Exercise: When the line with "the machine idles (log 2). -/" appears below, start repeating lines exactly, and keep going through the line with "s = .next s"; add nothing outside that span.

[Dataset entries]
-- ==== Sys2Proof/Certificates/Slice0/Obligations.lean ====
section
/-! DEFINITION. The statements about the TC32 that are to be proved, one definition each; OBLIGATIONS.json lists them. -/

section
open Sys2Proof Sys2Proof.Machine

/-! ### The machine as a whole -/

/-- A step carries out the command at the front of the queue on the state with the queue's rest; with no command waiting
the machine idles (log 2). -/
def Obligations.StepRunsTheFrontCommand : Prop :=
  (∀ (c : Instr) (rest : List Instr) (s : State),
      step { s with pending := c :: rest } = exec c { s with pending := rest })
    ∧ ∀ s : State, s.pending = [] → step s = .next s

/-- Every command answers a next state in every state, and touches neither the commands that wait nor, but for the end of
a hard reset, the counter of the free value (log 16, log 26). -/
def Obligations.EveryCommandAnswersANextState : Prop :=
  ∀ (c : Instr) (s : State), ∃ t, exec c s = .next t ∧ t.pending = s.pending
    ∧ (c ≠ .hardResetEnd → t.freeIndex = s.freeIndex)

/-- The state after reset keeps every law that a step is claimed to keep; what the 128 addresses read there (section
10.4), and the pins. Bits 4 and 5 of ATTN_CTRL show ATTN_A and ATTN_B at the high level the model takes for them (log 18).
In every state the STATE register shows the collector, both engines, CMD_BUSY and the LIMIT condition. -/
def Obligations.ResetStateAndItsLaws : Prop :=
  State.reset.memoryLaw ∧ State.reset.limitLawHolds ∧ State.reset.queue.law ∧ State.reset.queue.epochLaw
    ∧ State.reset.readPortLaw ∧ State.reset.heldInReset ∧ State.reset.targetTableLaw ∧ State.reset.entryTableLaw
    ∧ State.reset.healthLaw ∧ State.reset.workLaw
    ∧ (∀ a : RegAddr, State.reset.readReg a =
      if a = 0x00#7 then 0xC7#8 else if a = 0x01#7 then 0x12#8 else if a = 0x0A#7 then 0x30#8
      else if a = 0x21#7 ∨ a = 0x25#7 then 0x19#8 else if a = 0x22#7 ∨ a = 0x26#7 then 0x23#8 else 0x00#8)
    ∧ State.reset.irqPin = .released ∧ State.reset.limitPin = .high ∧ State.reset.sdo = none
    ∧ ∀ s : State, ∀ v, v = s.readReg 0x03#7 →
        v.extractLsb' 0 2 = (match s.collector with | .stopped => 0#2 | .running => 1#2 | .stopping => 2#2)
        ∧ v.extractLsb' 2 2
            = (match s.segA.engine.state with | .idle => 0#2 | .busy => 1#2 | .clearing => 2#2 | .faulted => 3#2)
        ∧ v.extractLsb' 4 2
            = (match s.segB.engine.state with | .idle => 0#2 | .busy => 1#2 | .clearing => 2#2 | .faulted => 3#2)
        ∧ v.getLsbD 6 = s.cu.wait.isSome ∧ v.getLsbD 7 = s.limit

/-! ### Laws every step keeps -/

/-- The storage memory stays canonical and within the storage addresses. -/
def Obligations.StorageLawIsKept : Prop :=
  ∀ s t : State, s.memoryLaw → step s = .next t → t.memoryLaw

/-- The LIMIT condition follows its law at all times, it moves only at the events of R106, and the pin and STATE show it
(R106). -/
def Obligations.LimitFollowsTheStableStates : Prop :=
  ∀ s t : State, s.limitLawHolds → step s = .next t →
    t.limitLawHolds
    ∧ (t.limit = true ↔ ∃ n, (t.entry n).defined = true ∧ (t.entry n).d.bandEnable = true
        ∧ (t.entry n).d.driveLimit = true ∧ ((t.entry n).stable = .high ∨ (t.entry n).stable = .low))
    ∧ ((∀ c ∈ s.pending.head?, movesLimit c = false) → t.limit = s.limit)
    ∧ t.limitPin = (if t.ctrl.limitActiveHigh then (if t.limit then .high else .low) else (if t.limit then .low else .high))
    ∧ (t.readReg 0x03#7).getLsbD 7 = t.limit

/-- The Record Queue stays within 2048 bytes, its records sound and in lawful succession, its counts in range. -/
def Obligations.RecordQueueLawIsKept : Prop :=
  ∀ s t : State, s.queue.law → step s = .next t → t.queue.law

/-- epoch_written stays the epoch in effect at the tail, and a data record at the head keeps a valid head_epoch. -/
def Obligations.EpochLawIsKept : Prop :=
  ∀ s t : State, s.queue.epochLaw → step s = .next t → t.queue.epochLaw

/-- The cursor, the pin, the open burst and the framing stay in agreement. -/
def Obligations.ReadPortLawIsKept : Prop :=
  ∀ s t : State, s.readPortLaw → step s = .next t → t.readPortLaw

/-- Every target stays one that TARGET_LOAD accepts, and no two enabled targets share a segment and address. -/
def Obligations.TargetTableLawIsKept : Prop :=
  ∀ s t : State, s.targetTableLaw → step s = .next t → t.targetTableLaw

Task output:
the machine idles (log 2). -/
def Obligations.StepRunsTheFrontCommand : Prop :=
  (∀ (c : Instr) (rest : List Instr) (s : State),
      step { s with pending := c :: rest } = exec c { s with pending := rest })
    ∧ ∀ s : State, s.pending = [] → step s = .next s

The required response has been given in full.